Non-covalent DNA binding, protein interaction, DNA cleavage and cytotoxicity of [Cu(quamol)Cl]·H 2 O.

A copper(II) complex [CuII (quamol)Cl]·H2 O, where H(quamol) is N-2-(quinolyl-methylidene)aminophenol, has been isolated. The solution structure of the complex has been assessed to be distorted square-planar. The complex displays a ligand field band in the visible region (608nm) and also show axial EPR spectrum in DMF at 77K with g|| >g⊥ indicating a dx 2 -y 2 ground state. The g|| and A|| values of 2.265 and 153×10-4 cm-1 , respectively, conform to a square-based CuN2 OCl chromophore. The interaction of the complex with calf thymus (CT) DNA has been explored by using absorption (Kb =2.48×105 M-1 ), emission (Kapp =7.72×104 M-1 ) and circular dichroic (CD) spectral measurements, which reveals that a complex interacts strongly with DNA through partial intercalation.
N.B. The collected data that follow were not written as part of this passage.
/-- R96 to R101: a window taken. -/
@[simp] theorem takeWindow_frame (c : Fin 24) (x : Context) (w : LiveWindow) (n : Nat) (t : Transition) :
    (takeWindow c x w n t s).state.sources = s.sources ∧ (takeWindow c x w n t s).state.stills = s.stills ∧
    (takeWindow c x w n t s).state.starvation = s.starvation ∧ (takeWindow c x w n t s).state.library = s.library ∧
    (takeWindow c x w n t s).state.rateA = s.rateA ∧ (takeWindow c x w n t s).state.rateB = s.rateB ∧
    (takeWindow c x w n t s).state.palette = s.palette ∧ (takeWindow c x w n t s).state.ramp = s.ramp ∧
    (takeWindow c x w n t s).state.rotations = s.rotations ∧ (takeWindow c x w n t s).state.scenes = s.scenes ∧
    (takeWindow c x w n t s).state.serial = s.serial ∧ (takeWindow c x w n t s).state.job = s.job ∧
    (takeWindow c x w n t s).state.cues = s.cues ∧ (takeWindow c x w n t s).state.runners = s.runners ∧
    (takeWindow c x w n t s).state.time = s.time ∧ (takeWindow c x w n t s).state.alarms = s.alarms ∧
    (takeWindow c x w n t s).state.triggers = s.triggers ∧ (takeWindow c x w n t s).state.served = s.served ∧
    (takeWindow c x w n t s).state.store = s.store ∧ (takeWindow c x w n t s).state.freeCount = s.freeCount ∧
    (takeWindow c x w n t s).state.pending = s.pending ∧ (takeWindow c x w n t s).state.holdings = s.holdings := by
  unfold takeWindow
  try dsimp only
  (repeat' split) <;> simp [modPort_holdings, modPorts_holdings]

/-- R96: WINDOW TAKE. -/
@[simp] theorem windowTakeFields_frame (f : List Nat) :
    (windowTakeFields f s).1.sources = s.sources ∧ (windowTakeFields f s).1.stills = s.stills ∧
    (windowTakeFields f s).1.starvation = s.starvation ∧ (windowTakeFields f s).1.library = s.library ∧
    (windowTakeFields f s).1.rateA = s.rateA ∧ (windowTakeFields f s).1.rateB = s.rateB ∧
    (windowTakeFields f s).1.palette = s.palette ∧ (windowTakeFields f s).1.ramp = s.ramp ∧
    (windowTakeFields f s).1.rotations = s.rotations ∧ (windowTakeFields f s).1.scenes = s.scenes ∧
    (windowTakeFields f s).1.serial = s.serial ∧ (windowTakeFields f s).1.job = s.job ∧
    (windowTakeFields f s).1.cues = s.cues ∧ (windowTakeFields f s).1.runners = s.runners ∧
    (windowTakeFields f s).1.time = s.time ∧ (windowTakeFields f s).1.alarms = s.alarms ∧
    (windowTakeFields f s).1.triggers = s.triggers ∧ (windowTakeFields f s).1.served = s.served ∧
    (windowTakeFields f s).1.store = s.store ∧ (windowTakeFields f s).1.freeCount = s.freeCount ∧
    (windowTakeFields f s).1.pending = s.pending ∧ (windowTakeFields f s).1.holdings = s.holdings := by
  unfold windowTakeFields State.onWindow
  try dsimp only
  (repeat' split) <;> simp [modPort_holdings, modPorts_holdings]

/-- R107: ROTATE. -/
@[simp] theorem rotateFields_frame (f : List Nat) :
    (rotateFields f s).1.sources = s.sources ∧ (rotateFields f s).1.stills = s.stills ∧
    (rotateFields f s).1.starvation = s.starvation ∧ (rotateFields f s).1.library = s.library ∧
    (rotateFields f s).1.rateA = s.rateA ∧ (rotateFields f s).1.rateB = s.rateB ∧
    (rotateFields f s).1.palette = s.palette ∧ (rotateFields f s).1.ramp = s.ramp ∧
    (rotateFields f s).1.scenes = s.scenes ∧ (rotateFields f s).1.serial = s.serial ∧
    (rotateFields f s).1.job = s.job ∧ (rotateFields f s).1.cues = s.cues ∧
    (rotateFields f s).1.runners = s.runners ∧ (rotateFields f s).1.time = s.time ∧
    (rotateFields f s).1.alarms = s.alarms ∧ (rotateFields f s).1.triggers = s.triggers ∧
    (rotateFields f s).1.served = s.served ∧ (rotateFields f s).1.store = s.store ∧
    (rotateFields f s).1.freeCount = s.freeCount ∧ (rotateFields f s).1.pending = s.pending ∧
    (rotateFields f s).1.holdings = s.holdings := by
  unfold rotateFields State.onWindow
  try dsimp only
  (repeat' split) <;> simp [modPort_holdings, modPorts_holdings]


/-! ### Execution and the ends of waits (08) -/

/-- R136: a runner moved. -/
@[simp] theorem moveRunner_frame (r : Fin 4) (a : Nat) (l : List Nat) :
    (s.moveRunner r a l).sources = s.sources ∧ (s.moveRunner r a l).slots = s.slots ∧
    (s.moveRunner r a l).stills = s.stills ∧ (s.moveRunner r a l).starvation = s.starvation ∧
    (s.moveRunner r a l).library = s.library ∧ (s.moveRunner r a l).screens = s.screens ∧
    (s.moveRunner r a l).rateA = s.rateA ∧ (s.moveRunner r a l).rateB = s.rateB ∧
    (s.moveRunner r a l).palette = s.palette ∧ (s.moveRunner r a l).ramp = s.ramp ∧
    (s.moveRunner r a l).rotations = s.rotations ∧ (s.moveRunner r a l).scenes = s.scenes ∧
    (s.moveRunner r a l).serial = s.serial ∧ (s.moveRunner r a l).job = s.job ∧ (s.moveRunner r a l).cues = s.cues ∧
    (s.moveRunner r a l).time = s.time ∧ (s.moveRunner r a l).alarms = s.alarms ∧
    (s.moveRunner r a l).triggers = s.triggers ∧ (s.moveRunner r a l).served = s.served ∧
    (s.moveRunner r a l).store = s.store ∧ (s.moveRunner r a l).freeCount = s.freeCount ∧
    (s.moveRunner r a l).pending = s.pending ∧ (s.moveRunner r a l).holdings = s.holdings := by
  unfold State.moveRunner
  simp [modPort_holdings, modPorts_holdings]
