/-- R170: after the reply. -/
@[simp] theorem statusBody_after :
    ((statusBody p ps t).after s).sources = s.sources ∧ ((statusBody p ps t).after s).slots = s.slots ∧
    ((statusBody p ps t).after s).stills = s.stills ∧ ((statusBody p ps t).after s).starvation = s.starvation ∧
    ((statusBody p ps t).after s).library = s.library ∧ ((statusBody p ps t).after s).screens = s.screens ∧
    ((statusBody p ps t).after s).rateA = s.rateA ∧ ((statusBody p ps t).after s).rateB = s.rateB ∧
    ((statusBody p ps t).after s).palette = s.palette ∧ ((statusBody p ps t).after s).ramp = s.ramp ∧
    ((statusBody p ps t).after s).rotations = s.rotations ∧ ((statusBody p ps t).after s).scenes = s.scenes ∧
    ((statusBody p ps t).after s).serial = s.serial ∧ ((statusBody p ps t).after s).job = s.job ∧
    ((statusBody p ps t).after s).cues = s.cues ∧ ((statusBody p ps t).after s).runners = s.runners ∧
    ((statusBody p ps t).after s).time = s.time ∧ ((statusBody p ps t).after s).alarms = s.alarms ∧
    ((statusBody p ps t).after s).triggers = s.triggers ∧ ((statusBody p ps t).after s).served = s.served ∧
    ((statusBody p ps t).after s).store = s.store ∧ ((statusBody p ps t).after s).freeCount = s.freeCount ∧
    ((statusBody p ps t).after s).pending = s.pending ∧ ((statusBody p ps t).after s).holdings = s.holdings := by
  simp [statusBody]

@[simp] theorem restartBody_state : (restartBody p ps s).state = s := rfl

/-- R167: after the reply. -/
@[simp] theorem restartBody_after :
    ((restartBody p ps t).after s).starvation = s.starvation ∧ ((restartBody p ps t).after s).library = s.library ∧
    ((restartBody p ps t).after s).rateA = s.rateA ∧ ((restartBody p ps t).after s).rateB = s.rateB ∧
    ((restartBody p ps t).after s).palette = s.palette ∧ ((restartBody p ps t).after s).ramp = s.ramp ∧
    ((restartBody p ps t).after s).rotations = s.rotations ∧ ((restartBody p ps t).after s).scenes = s.scenes ∧
    ((restartBody p ps t).after s).serial = s.serial ∧ ((restartBody p ps t).after s).cues = s.cues ∧
    ((restartBody p ps t).after s).time = s.time ∧ ((restartBody p ps t).after s).alarms = s.alarms ∧
    ((restartBody p ps t).after s).triggers = s.triggers ∧ ((restartBody p ps t).after s).pending = s.pending := by
  simp [restartBody]

/-- R172: before the reply. -/
@[simp] theorem saveTablesBody_frame :
    (saveTablesBody p ps s).state.ports = s.ports ∧ (saveTablesBody p ps s).state.sources = s.sources ∧
    (saveTablesBody p ps s).state.slots = s.slots ∧ (saveTablesBody p ps s).state.stills = s.stills ∧
    (saveTablesBody p ps s).state.starvation = s.starvation ∧ (saveTablesBody p ps s).state.library = s.library ∧
    (saveTablesBody p ps s).state.screens = s.screens ∧ (saveTablesBody p ps s).state.rateA = s.rateA ∧
    (saveTablesBody p ps s).state.rateB = s.rateB ∧ (saveTablesBody p ps s).state.palette = s.palette ∧
    (saveTablesBody p ps s).state.ramp = s.ramp ∧ (saveTablesBody p ps s).state.rotations = s.rotations ∧
    (saveTablesBody p ps s).state.scenes = s.scenes ∧ (saveTablesBody p ps s).state.serial = s.serial ∧
    (saveTablesBody p ps s).state.job = s.job ∧ (saveTablesBody p ps s).state.cues = s.cues ∧
    (saveTablesBody p ps s).state.runners = s.runners ∧ (saveTablesBody p ps s).state.time = s.time ∧
    (saveTablesBody p ps s).state.alarms = s.alarms ∧ (saveTablesBody p ps s).state.triggers = s.triggers ∧
    (saveTablesBody p ps s).state.served = s.served ∧ (saveTablesBody p ps s).state.freeCount = s.freeCount ∧
    (saveTablesBody p ps s).state.pending = s.pending ∧ (saveTablesBody p ps s).state.holdings = s.holdings := by
  unfold saveTablesBody
  try dsimp only
  (repeat' split) <;> simp [unchanged, State.clearCounters, modPort_holdings, modPorts_holdings]

@[simp] theorem saveTablesBody_after : (saveTablesBody p ps s).after t = t := by
  unfold saveTablesBody
  try dsimp only
  (repeat' split) <;> rfl

end

end Sys2Proof.Machine
end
The electrochemical studies indicate that Cu(II) binds to DNA more strongly than Cu(I). It cleaves ϕX174 supercoiled phage DNA in the presence of ascorbic acid as a reducing agent. Meanwhile, the interaction of the complex with bovine serum albumin (BSA) indicates that the complex can markedly quench the intrinsic fluorescence of BSA via a static quenching process and cause its conformational change. Interestingly, the observed IC50 values for the cell lines EVSA-T (breast cancer) and M19 MEL (melanoma) are in the range of those observed with cisplatin while M19 MEL cancer cell line, complex is more active than 5-fluorouracil. The complex is non-toxic to healthy cells.